§ WHAT IS BEING ASKED: Report how many lines contain the word "whorl" in the listing that follows. Give nothing besides the number.

§ INPUT:
-- ==== Sys2Proof/Laws/Ops.lean ====
section
/-!
SUPPORT. What each shared operation can do, said once: the arrays of the State, the fault recorder and the whorl's log, the
Reel, an instruction of a core, of a flyer, of the roving sequencer, a request that the steward serves.
-/

namespace Sys2Proof.Machine

/-! ### Arrays: the element changed, and the others -/

theorem eport_setEport {s : State} (p q : Nat) (f : EPort → EPort) (h : Tab.wf (fun _ => {}) s.eth.port = true) :
    (s.setEport p f).eport q = if q = p then f (s.eport p) else s.eport q := Tab.get_set p q _ h
theorem canOf_setCan {s : State} (n m : Nat) (f : Can → Can) (h : Tab.wf (fun _ => {}) s.can = true) :
    (s.setCan n f).canOf m = if m = n then f (s.canOf n) else s.canOf m := Tab.get_set n m _ h
theorem flyer_setFlyer {s : State} (n m : Nat) (f : Flyer → Flyer) (h : Tab.wf (fun _ => {}) s.fly.fl = true) :
    (s.setFlyer n f).flyer m = if m = n then f (s.flyer n) else s.flyer m := Tab.get_set n m _ h
theorem pin_setPin {s : State} (n m : Nat) (f : Pin → Pin) (h : Tab.wf (fun _ => {}) s.fly.pins = true) :
    (s.setPin n f).pin m = if m = n then f (s.pin n) else s.pin m := Tab.get_set n m _ h
theorem plyOf_setPly {s : State} (k j : Nat) (f : Ply → Ply) (h : Tab.wf (fun _ => {}) s.ply.ply = true) :
    (s.setPly k f).plyOf j = if j = k then f (s.plyOf k) else s.plyOf j := Tab.get_set k j _ h
theorem linkOf_setLink {s : State} (k j : Nat) (f : Link → Link) (h : Tab.wf (fun _ => {}) s.skn.link = true) :
    (s.setLink k f).linkOf j = if j = k then f (s.linkOf k) else s.linkOf j := Tab.get_set k j _ h
theorem ring_setRing {s : State} (k j : Nat) (f : Ring → Ring) (h : Tab.wf (fun _ => {}) s.hl.rings = true) :
    (s.setRing k f).ring j = if j = k then f (s.ring k) else s.ring j := Tab.get_set k j _ h
theorem strand_setStrand {s : State} (k j : Nat) (f : Strand → Strand) (h : Tab.wf (fun _ => {}) s.whl.strands = true) :
    (s.setStrand k f).strand j = if j = k then f (s.strand k) else s.strand j := Tab.get_set k j _ h
theorem spindle_setSpindle {s : State} (k j : Nat) (f : Spindle → Spindle) (h : Tab.wf (fun _ => {}) s.whl.spindles = true) :
    (s.setSpindle k f).spindle j = if j = k then f (s.spindle k) else s.spindle j := Tab.get_set k j _ h
theorem bobbin_setBobbin {s : State} (k j : Nat) (f : Bobbin → Bobbin) (h : Tab.wf (fun _ => {}) s.bob.bobbins = true) :
    (s.setBobbin k f).bobbin j = if j = k then f (s.bobbin k) else s.bobbin j := Tab.get_set k j _ h
theorem egress_setEgress {s : State} (k j : Nat) (f : Egress → Egress) (h : Tab.wf (fun _ => {}) s.bob.egress = true) :
    (s.setEgress k f).egress j = if j = k then f (s.egress k) else s.egress j := Tab.get_set k j _ h

/-! ### Registers -/

/-- A register after each way of writing one. -/
theorem rd_regWrite {s : State} (a b : Nat) (v : Word) (h : RegsWf s) :
    (s.regWrite a v).rd b = if b = a then writeFields (fieldsAt a) (s.rd a) v else s.rd b := get_setReg a b _ h
theorem rd_setBits {s : State} (a b : Nat) (v : Word) (h : RegsWf s) :
    (s.setBits a v).rd b = if b = a then s.rd a ||| v else s.rd b := get_setReg a b _ h
theorem rd_setFld {s : State} (a lo w v b : Nat) (h : RegsWf s) :
    (s.setFld a lo w v).rd b = if b = a then putField (s.rd a) lo w v else s.rd b := get_setReg a b _ h
theorem rd_count {s : State} (a n b : Nat) (h : RegsWf s) :
    (s.count a n).rd b = if b = a then s.rd a + BitVec.ofNat 32 n else s.rd b := get_setReg a b _ h

theorem regsWf_regWrite {s : State} (a : Nat) (v : Word) (h : RegsWf s) : RegsWf (s.regWrite a v) := wf_setReg a _ h
theorem regsWf_setBits {s : State} (a : Nat) (v : Word) (h : RegsWf s) : RegsWf (s.setBits a v) := wf_setReg a _ h
theorem regsWf_setFld {s : State} (a lo w v : Nat) (h : RegsWf s) : RegsWf (s.setFld a lo w v) := wf_setReg a _ h
theorem regsWf_count {s : State} (a n : Nat) (h : RegsWf s) : RegsWf (s.count a n) := wf_setReg a _ h
theorem regsWf_regsReset (k : RKind) (s : State) : RegsWf (regsReset k s) := wf_resetRegs k s.regs

/-! ### The fault recorder and the whorl's log -/

/-- A record pushed leaves at most 8. -/
theorem pushFault_le (r : FaultRec) (y : Sys) (h : y.recorder.length ≤ 8) : (pushFault r y).recorder.length ≤ 8 := by
  unfold pushFault
  split <;> simp <;> omega

/-- The record pushed is the last. -/
theorem pushFault_last (r : FaultRec) (y : Sys) : (pushFault r y).recorder.getLast? = some r := by
  unfold pushFault
  split <;> simp

theorem pushFlog_le (e : FlogEntry) (w : Whl) (h : w.flog.length ≤ 16) : (pushFlog e w).flog.length ≤ 16 := by
  unfold pushFlog
  split <;> simp <;> omega

theorem pushFlog_last (e : FlogEntry) (w : Whl) : (pushFlog e w).flog.getLast? = some e := by
  unfold pushFlog
  split <;> simp

theorem recorderOk_logFault (code block : Nat) (d : List Byte) {s : State} (h : RecorderOk s) : RecorderOk (logFault code block d s) :=
  pushFault_le _ _ h

/-! ### The Reel -/

/-- Reaching a tick changes the Reel alone: it runs and lay before the tick, and lies there now; or nothing changes. -/
theorem reachTick_eq (t : Tick) (s : State) : reachTick t s =
    { s with ply := { s.ply with reel := if s.ply.running = true ∧ s.ply.reel < t then t else s.ply.reel } } := by
  unfold reachTick
  by_cases h : s.ply.running = true ∧ s.ply.reel < t
  · simp [h.1, h.2]
  · have hn : ¬ (s.ply.running && decide (s.ply.reel < t)) = true := by simpa using h
    rw [if_neg h, if_neg hn]

/-! ### An instruction of a core -/

/-- A fetch changes the mark of a corrected word and its count alone (R209). -/
theorem stwFetched_eq (s : State) : ∃ m n, stwFetched s = { s with stw := { s.stw with eccSoft := m }, sys := { s.sys with eccCorr := n } } := by
  unfold stwFetched
  split
  · exact ⟨s.stw.eccSoft, s.sys.eccCorr, rfl⟩
  · exact ⟨_, _, rfl⟩
@[simp] theorem stwFetched_g (s : State) : (stwFetched s).stw.g = s.stw.g := by obtain ⟨m, n, h⟩ := stwFetched_eq s; rw [h]
@[simp] theorem stwFetched_pc (s : State) : (stwFetched s).stw.pc = s.stw.pc := by obtain ⟨m, n, h⟩ := stwFetched_eq s; rw [h]
@[simp] theorem stwFetched_xbudget (s : State) : (stwFetched s).stw.xbudget = s.stw.xbudget := by obtain ⟨m, n, h⟩ := stwFetched_eq s; rw [h]
@[simp] theorem stwFetched_ext (s : State) : (stwFetched s).stw.ext = s.stw.ext := by obtain ⟨m, n, h⟩ := stwFetched_eq s; rw [h]

theorem stwRun_idle {body : State → Res State} {s : State} (h : stwGoes s = false) : stwRun body s = s := by
  simp [stwRun, h]

theorem stwRun_fetch {body : State → Res State} {s : State} {f : Flt} (h : stwGoes s = true) (hf : stwFetch s = some f) :
    stwRun body s = stwFault f s := by
  simp [stwRun, h, hf]

theorem stwRun_budget {body : State → Res State} {s : State} (h : stwGoes s = true) (hf : stwFetch s = none)
    (he : s.stw.ext = true) (hb : s.stw.xbudget = 0) : stwRun body s = stwFault { cause := cBudget } (stwFetched s) := by
  simp [stwRun, h, hf, he, hb]

/-- A ready steward core runs the body: its next state, or the fault it raises. -/
theorem stwRun_ready {body : State → Res State} {s : State} (h : coreReady .steward s) : stwRun body s =
    match body (stwFetched s) with
    | .ok t => retire s.stw.ext t
    | .error (f, t) => stwFault f t := by
  obtain ⟨h1, h2, h3⟩ := h
  by_cases he : s.stw.ext = true <;> simp_all [stwRun] <;> rcases body (stwFetched s) with ⟨f, t⟩ | t <;> rfl

theorem whlRun_none {body : State → Slot → Except Nat (Slot × State)} {s : State} (h : s.whl.slot = none) : whlRun body s = s := by
  simp [whlRun, h]

/-- The slot's core runs the body: its next state, or CONTRACT. -/
theorem whlRun_ready {body : State → Slot → Except Nat (Slot × State)} {s : State} {sl : Slot} (h : s.whl.slot = some sl)
    (h1 : slotRuns sl = true) (h2 : segFault false 0 (Tab.get (fun _ => {}) sl.seg 0) sl.pc.toNat 4 .fetch = none) :
    whlRun body s = match body s sl with
      | .ok (t, u) => { u with whl := { u.whl with slot := some t } }
      | .error c => contract c s := by
  simp only [whlRun, h, h1, h2, Bool.not_true, Bool.false_eq_true, if_false]
  try (rcases body s sl with c | ⟨t, u⟩ <;> rfl)

/-- An instruction of registers and pc alone on a ready core: it does just that, or faults. -/
theorem coreRun_ready (c : Core) (f : RegFn) {s : State} (h : coreReady c s) : coreRun c f s =
    match f (coreG c s) (corePc c s) with
    | .ok r => coreDid c r.1 r.2 s
    | .error e => coreFaults c e s := by
  cases c with
  | steward =>
    simp only [coreRun, stwRun_ready h, coreG, corePc, coreDid, coreFaults, stwFetched_g, stwFetched_pc]
    cases f s.stw.g s.stw.pc with
    | error e => rfl
    | ok r => by_cases he : s.stw.ext = true <;> simp [he, retire, setStw, coreAfter]
  | whorl =>
    obtain ⟨sl, h0, h1, h2⟩ := h
    simp only [coreRun, whlRun_ready h0 h1 h2, coreG, corePc, coreDid, coreAfter, coreFaults, h0, Option.map_some,
      Option.getD_some]
    cases f sl.g sl.pc <;> rfl

/-- An ALU instruction on a ready core sets rd and advances pc. -/
theorem alu_ready (c : Core) (rd : GReg) (f : Tab Word → Word) {s : State} (h : coreReady c s) :
    alu c rd f s = coreSets c rd (f (coreG c s)) s := by
  rw [alu, coreRun_ready c _ h]
  rfl

theorem alu2_ready (c : Core) (rd ra rb : GReg) (f : Word → Word → Word) {s : State} (h : coreReady c s) :
    alu2 c rd ra rb f s = coreSets c rd (f (gGet (coreG c s) ra.toNat) (gGet (coreG c s) rb.toNat)) s := alu_ready c rd _ h

theorem alu1_ready (c : Core) (rd ra : GReg) (f : Word → Word) {s : State} (h : coreReady c s) :
    alu1 c rd ra f s = coreSets c rd (f (gGet (coreG c s) ra.toNat)) s := alu_ready c rd _ h

/-- A branch on a ready core whose target is a word: pc goes there, or on. -/
theorem branch_ready (c : Core) (ra rb : GReg) (d : BitVec 16) (cond : Word → Word → Bool) {s : State} (h : coreReady c s)
    (ha : (corePc c s + 4 + disp16 d).toNat % 4 = 0) : branch c ra rb d cond s =
    coreDid c (coreG c s) (if cond (gGet (coreG c s) ra.toNat) (gGet (coreG c s) rb.toNat) then corePc c s + 4 + disp16 d else corePc c s + 4) s := by
  rw [branch, coreRun_ready c _ h]
  by_cases hc : cond (gGet (coreG c s) ra.toNat) (gGet (coreG c s) rb.toNat) = true
  · simp only [hc, goTo, ha, if_true]
  · simp [hc]

/-- A general register after a write of one: g0 reads 0 and discards what is written (R210). -/
theorem gGet_gSet {g : Tab Word} (r q : Nat) (v : Word) (h : Tab.wf (fun _ => 0) g = true) :
    gGet (gSet g r v) q = if q = r ∧ r ≠ 0 then v else gGet g q := by
  by_cases hr : r = 0
  · simp [gSet, hr]
  · by_cases hq : q = 0
    · subst hq
      simp [gGet, Ne.symm hr]
    · simpa [gSet, gGet, hr, hq] using Tab.get_set r q v h

/-! ### A flyer, the roving sequencer -/

theorem flyRun_ready {f op : Nat} {act : State → Word → State → State} {s : State} (h : flyReady s f op = true) :
    flyRun f op act s = act s (flyWord s f) (flySideSet f (flyWord s f) s) := by simp [flyRun, h]
theorem flyRun_not {f op : Nat} {act : State → Word → State → State} {s : State} (h : flyReady s f op = false) :
    flyRun f op act s = s := by simp [flyRun, h]

theorem rovRun_ready {op : Nat} {f : Word → Word → State → State} {s : State} (h : rovFetches s = true)
    (h1 : rovLegal (rovW0 s) (rovW1 s) = true) (h2 : bitsOf (rovW0 s) 26 6 = op) : rovRun op f s = f (rovW0 s) (rovW1 s) s := by
  simp [rovRun, h, h1, h2]
theorem rovRun_not {op : Nat} {f : Word → Word → State → State} {s : State} (h : rovFetches s = false) : rovRun op f s = s := by
  simp [rovRun, h]

/-! ### A request that the steward serves (R317) -/

theorem serve_none {code need : Nat} {modes : Mode → Bool} {src : ReqSrc} {body : Req → State → State} {s : State}
    (h : takenOf s src = none) : serve code need modes src body s = s := by simp [serve, h]

/-- A request that passes the checks: the command's body answers it. -/
theorem serve_ready {code need : Nat} {modes : Mode → Bool} {src : ReqSrc} {q : Req} {body : Req → State → State} {s : State}
    (h : reqReady code need modes src q s) : serve code need modes src body s = body q (dropTaken q s) := by
  obtain ⟨h1, h2, h3, h4, h5, h6⟩ := h
  have h4' : ¬ q.msg.length < need := by omega
  rcases h3 with h3 | h3 <;> simp [serve, h1, h2, h3, h4', h5, h6]

/-- The three refusals that come first. -/
theorem serve_imageNone {code need : Nat} {modes : Mode → Bool} {src : ReqSrc} {q : Req} {body : Req → State → State} {s : State}
    (h1 : takenOf s src = some q) (h2 : reqCode q = code) (h3 : imageNone s = true) (h4 : code ∉ recoveryCodes) (h6 : txnAhead s q = false) :
    serve code need modes src body s = refuse q .imageNone 0 (dropTaken q s) := by
  simp [serve, h1, h2, h3, h4, h6]
theorem serve_badLength {code need : Nat} {modes : Mode → Bool} {src : ReqSrc} {q : Req} {body : Req → State → State} {s : State}
    (h1 : takenOf s src = some q) (h2 : reqCode q = code) (h3 : imageNone s = false ∨ code ∈ recoveryCodes) (h4 : q.msg.length < need)
    (h6 : txnAhead s q = false) :
    serve code need modes src body s = refuse q .badLength need (dropTaken q s) := by
  rcases h3 with h3 | h3 <;> simp [serve, h1, h2, h3, h4, h6]
theorem serve_modeDenied {code need : Nat} {modes : Mode → Bool} {src : ReqSrc} {q : Req} {body : Req → State → State} {s : State}
    (h1 : takenOf s src = some q) (h2 : reqCode q = code) (h3 : imageNone s = false ∨ code ∈ recoveryCodes) (h4 : need ≤ q.msg.length)
    (h5 : modes s.sys.mode = false) (h6 : txnAhead s q = false) : serve code need modes src body s = refuse q .modeDenied (modeNum s.sys.mode) (dropTaken q s) := by
  have h4' : ¬ q.msg.length < need := by omega
  rcases h3 with h3 | h3 <;> simp [serve, h1, h2, h3, h4', h5, h6]

/-- An answer only adds to what falls due. -/
theorem answer_mailbox {q : Req} {n : Fin 32} (st : Status) (detail : Nat) (pay : List Byte) (s : State) (h : q.src = .mailbox n) :
    answer q st detail pay s =
      { s with hl := { s.hl with due := s.hl.due ++ [{ mb := n.val, seq := q.seq, msg := replyMsg (reqCode q) st detail pay }] } } := by
  simp [answer, pushDue, h]
theorem answer_relay {q : Req} {dev : BitVec 10} {m : Nat} (st : Status) (detail : Nat) (pay : List Byte) (s : State) (h : q.src = .relay dev m) :
    answer q st detail pay s = sknTx (sideTo s dev.toNat) (.reply dev m (replyMsg (reqCode q) st detail pay)) s := by
  simp [answer, pushDue, h]

end Sys2Proof.Machine
end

§ OUTPUT OF THE TASK: 3